Excerpt from book 1 of the Conversations With Sasquatch, series The Encounter.
5
On my return to Big Creek, I am aware of some recent activity by other humans. It is not only the physical signs, like the matted down grass and discarded cigarette butts, but also the remnants of their auras. People leave in their wake good or bad vibrations that can hang around and be felt from here to eternity unless cleansed from the emotionally disturbed space. What I am feeling at the moment is not good, and it isn’t long before I find a half dozen empty beer cans and several Twinkie wrappers scattered about.
I have never known beer and Twinkies to mix well with the forest. I am hoping it is just a sign of some rebellious teenagers getting away from the claustrophobic demands of their parents, and what I am seeing is discarded pieces of their rebellion and carelessness that have been shed like the skin of a snake.
My hopes get permanently dashed when I find more cigarette butts and a game camera locked in place to a small sapling of birch. There is a generous pile of untouched corn a few yards away from the lens that snaps my picture. I stick out my tongue and give it the finger.
Tecumseh would throw a fit if he saw this disrespectful approach to the fine art of hunting. I can literally hear one of his angry rants echoing through the forest as I decide what to do.
“They leave their ugly scent behind like mangy dogs that seem to have a purpose to piss on everything,” Tecumseh rails. “They are thankless of all but their own gratification. I weep when I think about how the ancestors of such vile men invaded our tee-pees with their spirits of evil. I pray our eternal wills continue to be reborn without such an abominable weakness for whiskey.”
I look around and heft a broken hardwood bow about the size and shape of a baseball bat. I contemplate and weigh it for my purpose. Knowing I have been captured on the camera, I have decided prudence would be my best course of action.

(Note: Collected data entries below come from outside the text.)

/-! ## `setReg` -/

@[simp] theorem State.setReg_cfg (s : State) (i : Reg) (v : Word) : (s.setReg i v).cfg = s.cfg := rfl
@[simp] theorem State.setReg_draws (s : State) (i : Reg) (v : Word) : (s.setReg i v).draws = s.draws := rfl
@[simp] theorem State.setReg_x (s : State) (i : Reg) (v : Word) :
    (s.setReg i v).x = if i = 0 then s.x else s.x.set i.val (trunc s.cfg.xlen v) i.isLt := rfl
@[simp] theorem State.setReg_pc (s : State) (i : Reg) (v : Word) : (s.setReg i v).pc = s.pc := rfl
@[simp] theorem State.setReg_priv (s : State) (i : Reg) (v : Word) : (s.setReg i v).priv = s.priv := rfl
@[simp] theorem State.setReg_virt (s : State) (i : Reg) (v : Word) : (s.setReg i v).virt = s.virt := rfl
@[simp] theorem State.setReg_mem (s : State) (i : Reg) (v : Word) : (s.setReg i v).mem = s.mem := rfl
@[simp] theorem State.setReg_menvcfg (s : State) (i : Reg) (v : Word) : (s.setReg i v).menvcfg = s.menvcfg := rfl
@[simp] theorem State.setReg_mcounteren (s : State) (i : Reg) (v : Word) : (s.setReg i v).mcounteren = s.mcounteren := rfl
@[simp] theorem State.setReg_scounteren (s : State) (i : Reg) (v : Word) : (s.setReg i v).scounteren = s.scounteren := rfl
@[simp] theorem State.setReg_hcounteren (s : State) (i : Reg) (v : Word) : (s.setReg i v).hcounteren = s.hcounteren := rfl
@[simp] theorem State.setReg_mcountinhibit (s : State) (i : Reg) (v : Word) : (s.setReg i v).mcountinhibit = s.mcountinhibit := rfl
@[simp] theorem State.setReg_ctr (s : State) (i : Reg) (v : Word) : (s.setReg i v).ctr = s.ctr := rfl
@[simp] theorem State.setReg_ccfg (s : State) (i : Reg) (v : Word) : (s.setReg i v).ccfg = s.ccfg := rfl
@[simp] theorem State.setReg_siselect (s : State) (i : Reg) (v : Word) : (s.setReg i v).siselect = s.siselect := rfl
@[simp] theorem State.setReg_vsiselect (s : State) (i : Reg) (v : Word) : (s.setReg i v).vsiselect = s.vsiselect := rfl
@[simp] theorem State.setReg_mstateen0 (s : State) (i : Reg) (v : Word) : (s.setReg i v).mstateen0 = s.mstateen0 := rfl
@[simp] theorem State.setReg_hstateen0 (s : State) (i : Reg) (v : Word) : (s.setReg i v).hstateen0 = s.hstateen0 := rfl
@[simp] theorem State.setReg_mie (s : State) (i : Reg) (v : Word) : (s.setReg i v).mie = s.mie := rfl
@[simp] theorem State.setReg_mip (s : State) (i : Reg) (v : Word) : (s.setReg i v).mip = s.mip := rfl
@[simp] theorem State.setReg_sie (s : State) (i : Reg) (v : Word) : (s.setReg i v).sie = s.sie := rfl
@[simp] theorem State.setReg_sip (s : State) (i : Reg) (v : Word) : (s.setReg i v).sip = s.sip := rfl
@[simp] theorem State.setReg_mvien (s : State) (i : Reg) (v : Word) : (s.setReg i v).mvien = s.mvien := rfl
@[simp] theorem State.setReg_mvip (s : State) (i : Reg) (v : Word) : (s.setReg i v).mvip = s.mvip := rfl
@[simp] theorem State.setReg_hvien (s : State) (i : Reg) (v : Word) : (s.setReg i v).hvien = s.hvien := rfl
@[simp] theorem State.setReg_hvip (s : State) (i : Reg) (v : Word) : (s.setReg i v).hvip = s.hvip := rfl
@[simp] theorem State.setReg_vsie (s : State) (i : Reg) (v : Word) : (s.setReg i v).vsie = s.vsie := rfl
@[simp] theorem State.setReg_vsip (s : State) (i : Reg) (v : Word) : (s.setReg i v).vsip = s.vsip := rfl
@[simp] theorem State.setReg_mideleg (s : State) (i : Reg) (v : Word) : (s.setReg i v).mideleg = s.mideleg := rfl
@[simp] theorem State.setReg_hideleg (s : State) (i : Reg) (v : Word) : (s.setReg i v).hideleg = s.hideleg := rfl
@[simp] theorem State.setReg_medeleg (s : State) (i : Reg) (v : Word) : (s.setReg i v).medeleg = s.medeleg := rfl
@[simp] theorem State.setReg_hedeleg (s : State) (i : Reg) (v : Word) : (s.setReg i v).hedeleg = s.hedeleg := rfl
@[simp] theorem State.setReg_mstatus (s : State) (i : Reg) (v : Word) : (s.setReg i v).mstatus = s.mstatus := rfl
@[simp] theorem State.setReg_mtvec (s : State) (i : Reg) (v : Word) : (s.setReg i v).mtvec = s.mtvec := rfl
@[simp] theorem State.setReg_mepc (s : State) (i : Reg) (v : Word) : (s.setReg i v).mepc = s.mepc := rfl
@[simp] theorem State.setReg_mcause (s : State) (i : Reg) (v : Word) : (s.setReg i v).mcause = s.mcause := rfl
@[simp] theorem State.setReg_mtval (s : State) (i : Reg) (v : Word) : (s.setReg i v).mtval = s.mtval := rfl
@[simp] theorem State.setReg_mtval2 (s : State) (i : Reg) (v : Word) : (s.setReg i v).mtval2 = s.mtval2 := rfl
@[simp] theorem State.setReg_mtinst (s : State) (i : Reg) (v : Word) : (s.setReg i v).mtinst = s.mtinst := rfl
@[simp] theorem State.setReg_sstatus (s : State) (i : Reg) (v : Word) : (s.setReg i v).sstatus = s.sstatus := rfl
@[simp] theorem State.setReg_hstatus (s : State) (i : Reg) (v : Word) : (s.setReg i v).hstatus = s.hstatus := rfl
@[simp] theorem State.setReg_stvec (s : State) (i : Reg) (v : Word) : (s.setReg i v).stvec = s.stvec := rfl
@[simp] theorem State.setReg_sepc (s : State) (i : Reg) (v : Word) : (s.setReg i v).sepc = s.sepc := rfl
@[simp] theorem State.setReg_scause (s : State) (i : Reg) (v : Word) : (s.setReg i v).scause = s.scause := rfl
@[simp] theorem State.setReg_stval (s : State) (i : Reg) (v : Word) : (s.setReg i v).stval = s.stval := rfl
@[simp] theorem State.setReg_htval (s : State) (i : Reg) (v : Word) : (s.setReg i v).htval = s.htval := rfl
@[simp] theorem State.setReg_htinst (s : State) (i : Reg) (v : Word) : (s.setReg i v).htinst = s.htinst := rfl
@[simp] theorem State.setReg_vsstatus (s : State) (i : Reg) (v : Word) : (s.setReg i v).vsstatus = s.vsstatus := rfl
@[simp] theorem State.setReg_vstvec (s : State) (i : Reg) (v : Word) : (s.setReg i v).vstvec = s.vstvec := rfl
@[simp] theorem State.setReg_vsepc (s : State) (i : Reg) (v : Word) : (s.setReg i v).vsepc = s.vsepc := rfl
@[simp] theorem State.setReg_vscause (s : State) (i : Reg) (v : Word) : (s.setReg i v).vscause = s.vscause := rfl
@[simp] theorem State.setReg_vstval (s : State) (i : Reg) (v : Word) : (s.setReg i v).vstval = s.vstval := rfl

I wind up and take a healthy cut and catch the camera square in the face. It explodes into different pieces and is not easy to gather back together, but I find the photo chip and slip it into my pocket. The rest of the camera pieces and every other sign of human presence, I put in my gathering bag. All that is left is the cable and lock still wrapped around the birch. I apologize in the name of Tecumseh and cut the cable free.
I then backtrack and gather the beer cans and Twinkie wrappers, finger-rake the grasses back to standing the best I can, and collect all the cigarette butts. I am happily gratified to feel the forest rejoice.
With the area cleansed of trash and bad vibrations, I am able to return to contemplating my original purpose. I had been looking forward to another philosophical melding with my Bigfoot friend, Loquius.
I have been pondering, that if the Sasquatch are immortal beings that have roamed this planet since the beginning of time, then they have survived the endless disasters of climate change, including ice ages, volcanos, earthquakes, drought, famine, asteroids, and even pandemics.
Man is relatively new to the game, and what is most important in this age of narcissism, are the symbiotic relationships that have and can be further developed between man and nature; each one can enhance the other when common sense and basic ethics are applied to such things as forestry, farming, housing, and industry. Even cities can be redesigned with regenerative energy and agriculture in mind. Man is basically good and will strive for the greatest good for all concerned when he realizes that one lifetime is but a growing and cleansing journey for his immortal soul. To survive, you have to learn that you do not shit in the bed to which you must return.
I hope to garner much more insight into what answers Sasquatch might have to help the human race as it seemingly hurtles unawares towards oblivion.
As I trek, I am elated to have removed the footprints of the litterbugs and their bad vibes. The forest has returned to its harmonious songs within itself. I hear the distant drumming of a partridge, the chatter of squirrels, and the peeping of some snipes at the edge of a meadow filled with dancing grasses. A porcupine scuttles over a log, parks it itself in a defensive posture and raises its quills as I pass nearby.
The walk to meet Sasquatch is over two miles of ever changing terrain. The forest is rife with organic smells and subtle changes of temperature. I have come to recognize many sun dappled openings verdant with ferns as well as groves of various trees. I am traversing the edge of the hardwoods that are easier to navigate than the thick cedars, tag alders and small pines that thrive next to the creek.
It is on the ridge where the hardwoods turn to cedars that Sasquatch appears. I am immediately struck by the aggressiveness portrayed in his muscular stance. There is nothing soft or serene in his posture towards me. My first instinct is to cut and run, but I will myself to keep my poise and hold my ground.
He vocalizes an unearthly bugle of screeching sounds that all but rattle my bones. Instantly, there is movement to his right and another Sasquatch appears at his side.